→ Problem details:
Write out, without any change, the lines in the material below that run from the line with "-- ==== Sys2Proof/Machine/Take.lean" through the line with "(R233, R234) -/", both included.
== Segment start ==
-- ==== Sys2Proof/Machine/Scratch.lean ====
section
/-!
DEFINITION. Scratchpad and lane-slice accesses (R128-R132, 03_memory_instr.md; R268-R271, 10_memory.md).
-/

namespace Sys2Proof.Machine

/-- The width in bytes of the code of R39. -/
def xWidth (w : BitVec 2) : Nat :=
  match w.toNat with
  | 0 => 4
  | 1 => 8
  | 2 => 16
  | _ => 2

/-- The registers that a width takes. -/
def xRegs (w : BitVec 2) : Nat := max 1 (xWidth w / 4)

/-- Where a fibre's scratchpad access goes: the storage, the base and the size of the allocation. -/
abbrev Place := Scr × Nat × Nat

/-- The place of a lane's own slice (R131, R268). -/
def slicePlace (I : Issue) (l : Nat) : Place :=
  (.slice I.core, 4096 * (32 * (I.g / 16) + l) + I.G.lbase, I.T.lsize)

/-- The physical offset of an access of `n` bytes at offset `o` under a swizzle, or its trap (R128). -/
def placeAddr (p : Place) (o n sw : Nat) : Except Trap Nat :=
  if p.2.2 < o + n then .error (mkTrap fcOob 0 o)
  else if o % n != 0 then .error (mkTrap fcAlign 0 o)
  else .ok (swizzle (p.2.1 + o) sw)

/-- The offset that an access forms: U32(v[a]) + off x 16. -/
def placeOffset (I : Issue) (l : Nat) (a : BitVec 7) (off : Nat) : Nat := (I.R.v l a.toNat).toNat + off * 16

/-- Some bytes of a storage are uncorrectable and not replaced by a store that the group holds (R132, R271). -/
def State.scrBadUnder (s : State) (held : List HeldStore) (d : Scr) (a n : Nat) : Bool :=
  s.scrBad d a n && (List.range n).any fun i => s.scrBad d (a + i) 1 && !held.any fun h => h.over (some d) (a + i)

/-- A load from a place (R128, R132, R271). -/
def placeLoad (place : Nat → Place) (d a : BitVec 7) (sw off : Nat) (w : BitVec 2) (I : Issue) (l : Nat) (s : State) :
    State × LaneOut :=
  let o := placeOffset I l a off
  let p := place l
  match placeAddr p o (xWidth w) sw with
  | .error t => (s, { lane := l, trap := some t })
  | .ok ph =>
    if s.scrBadUnder I.G.held p.1 ph (xWidth w) then (s, { lane := l, trap := some (mkTrap fcPoison 0 o) })
    else
      let r := s.readSeen I.party false (some p.1) ph (xWidth w)
      (r.1, { lane := l, writes := wregs l d.toNat (loadWords (xWidth w) (overlay I.G.held (some p.1) ph r.2)) })

/-- A store to a place (R128): fibres act in ascending lane order, so that the highest lane wins. -/
def placeStore (put : Scr → Nat → List Byte → State → State) (place : Nat → Place) (d a : BitVec 7) (sw off : Nat)
    (w : BitVec 2) (I : Issue) (l : Nat) (s : State) : State × LaneOut :=
  let p := place l
  match placeAddr p (placeOffset I l a off) (xWidth w) sw with
  | .error t => (s, { lane := l, trap := some t })
  | .ok ph => (put p.1 ph (storeData I.R l d.toNat (xWidth w)) s, { lane := l })

/-- LDX. -/
def execLdx (d a : BitVec 7) (lv : BitVec 2) (sf : BitVec 3) (w o : BitVec 2) (c : BitVec 3) : State → Out :=
  issue { ins := .ldx d a lv sf w o c, c := c, ops := [ovn (xRegs w) d, ov a], scope := true, relax := true } fun I =>
    eachLaneState (placeLoad (fun _ => I.T.level lv.toNat) d a sf.toNat o.toNat w) I
/-- STX. -/
def execStx (d a : BitVec 7) (lv : BitVec 2) (sf : BitVec 3) (w o : BitVec 2) (c : BitVec 3) : State → Out :=
  issue { ins := .stx d a lv sf w o c, c := c, ops := [ovn (xRegs w) d, ov a], scope := true, relax := true } fun I =>
    eachLaneState (placeStore (fun x a bs u => u.storeScr I x a bs) (fun _ => I.T.level lv.toNat) d a sf.toNat
      o.toNat w) I
/-- LDL. -/
def execLdl (d a : BitVec 7) (w o : BitVec 2) (c : BitVec 3) : State → Out :=
  issue { ins := .ldl d a w o c, c := c, ops := [ovn (xRegs w) d, ov a], scope := true } fun I =>
    eachLaneState (placeLoad (slicePlace I) d a 0 o.toNat w) I
/-- STL. -/
def execStl (d a : BitVec 7) (w o : BitVec 2) (c : BitVec 3) : State → Out :=
  issue { ins := .stl d a w o c, c := c, ops := [ovn (xRegs w) d, ov a], scope := true } fun I =>
    eachLaneState (placeStore (fun x a bs u => u.scrWrite x a bs) (slicePlace I) d a 0 o.toNat w) I

/-- The operation code of ATX: the swizzle field as bits [4:2], the offset field as bits [1:0] (R39). -/
def atxCode (p : BitVec 3) (q : BitVec 2) : Nat := p.toNat * 4 + q.toNat

/-- ATX (R130). -/
def execAtx (d a : BitVec 7) (lv : BitVec 2) (p : BitVec 3) (w : BitVec 1) (q : BitVec 2) (c : BitVec 3) : State → Out :=
  let n := 4 + 4 * w.toNat
  issue { ins := .atx d a lv p w q c, c := c, ops := [ovn (n / 4) d, ov a], scope := true, relax := true } fun I =>
    eachLaneState (fun I l s =>
      let pl := I.T.level lv.toNat
      let o := placeOffset I l a 0
      match placeAddr pl o n 0 with
      | .error t => (s, { lane := l, trap := some t })
      | .ok ph =>
        let s := s.performHeld I.core I.g fun h => h.meets (some pl.1) ph n
        if s.scrBad pl.1 ph n then (s, { lane := l, trap := some (mkTrap fcPoison 0 o) })
        else
          let old := leNat (s.scrRead pl.1 ph n)
          let new := atomStep (atxCode p q) n old (regValue I.R l d.toNat n)
          (s.scrWrite pl.1 ph (leBytes n new), { lane := l, writes := wregs l d.toNat (loadWords n (leBytes n old)) })) I

end Sys2Proof.Machine
end

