-- ==== Sys2Proof/Machine/Take.lean ====
section
/-!
DEFINITION. How a core takes a team index of a launch (R233, R234, 07_scheduling.md; R401, 19_names_procedural.md).
-/

namespace Sys2Proof.Machine

/-! ## Index takes (R233, R234) -/

/-- Taking an index for a die: the lowest of its own counter, else the highest of the nearest other (R233). -/
def takeTicket (ts : List (Nat × Nat)) (d : Nat) : Option (Nat × List (Nat × Nat)) :=
  let at_ (e : Nat) : Nat × Nat := ts.getD e (0, 0)
  if (at_ d).1 < (at_ d).2 then some ((at_ d).1, ts.set d ((at_ d).1 + 1, (at_ d).2))
  else
    match (List.range 8).map (fun k => d ^^^ k) |>.find? fun e => (at_ e).1 < (at_ e).2 with
    | some e => some ((at_ e).2 - 1, ts.set e ((at_ e).1, (at_ e).2 - 1))
    | none => none

/-- A launch of which cores may take indices (R227, R259). -/
def State.takeable (s : State) (L : Launch) : Bool := L.st == .running && L.left && (s.ctx L.ctx).st == .active

/-- The records that bind a takeable launch to a core: slot, record, teams admitted, launch. -/
def State.coreBinds (s : State) (core : Nat) : List (Nat × BindRec × Nat × Nat × Launch) :=
  (s.bindings (dieOf core)).filter fun (_, r, _, _, L) => bit r.cmask (core % 24) && s.takeable L

/-- Admitting the next team of a launch to a core. -/
def State.admitNext (s : State) (core : Nat) (r : BindRec) (lid : Nat) (L : Launch) (index : Nat) : Option State :=
  s.admitGrid core r.part lid L.ctx L.grid index L.block (!L.gated) none id

/-- The order of R234 among records: priority, share, slot. -/
def bindBefore (a b : Nat × BindRec × Nat × Nat × Launch) : Bool :=
  let (sa, ra, na, _, _) := a
  let (sb, rb, nb, _, _) := b
  if ra.prio != rb.prio then rb.prio < ra.prio
  else if na * rb.weight != nb * ra.weight then na * rb.weight < nb * ra.weight
  else sa < sb

/-- A core's partition has a free context (R234). -/
def State.partFree (s : State) (core part : Nat) : Bool :=
  (List.range 4).any fun q => ((s.core core).freeCtx q part).isSome

/-- A fill waits for a core on which its generator team could start: such a team binds at priority 7 (R401). -/
def State.fillFirst (s : State) (core : Nat) : Bool :=
  s.ctxs.any fun c => c.2.fills.any fun f =>
    (s.fillToStart c.1 f.block).isSome &&
      match s.rangeDesc c.1 f.range with
      | some r =>
        match s.readGenerator c.1 f r.gen with
        | (t, .ok b) => (t.startFill c.1 core f r b).isSome
        | _ => false
      | none => false

/-- The record that a core chooses, with the index and the admission (R234): the choice among the launches of whose
partition the core has a free context; a core that has no room for the chosen launch's team takes no index. A generator
team goes before a launch of a lower priority (R401). -/
def State.chooseTake (s : State) (core : Nat) : Option (Nat × Nat × Launch × List (Nat × Nat) × State) :=
  let cands := (s.coreBinds core).filter fun (_, r, _, _, _) => s.partFree core r.part
  match cands.foldl (fun best c => match best with
      | none => some c
      | some b => if bindBefore c b then some c else some b) none with
  | none => none
  | some (slot, r, _, lid, L) =>
    if r.prio < 7 && s.fillFirst core then none
    else
      match takeTicket L.tickets (dieOf core) with
      | none => none
      | some (i, ts) => (s.admitNext core r lid L i).map fun t => (slot, lid, L, ts, t)

/-- INDEX_TAKE. -/
def execIndexTake (core : Nat) (s : State) : Out :=
  .next (match s.chooseTake core with
    | none => s
    | some (slot, lid, L, ts, t) =>
      { t with launches := tset t.launches lid { L with tickets := ts } }.modDie (dieOf core) fun D =>
        { D with slots := tmod D.slots slot fun u => { u with admitted := u.admitted + 1 } })

end Sys2Proof.Machine
end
== Segment end ==
→ Output:
-- ==== Sys2Proof/Machine/Take.lean ====
section
/-!
DEFINITION. How a core takes a team index of a launch (R233, R234, 07_scheduling.md; R401, 19_names_procedural.md).
-/

namespace Sys2Proof.Machine

/-! ## Index takes (R233, R234) -/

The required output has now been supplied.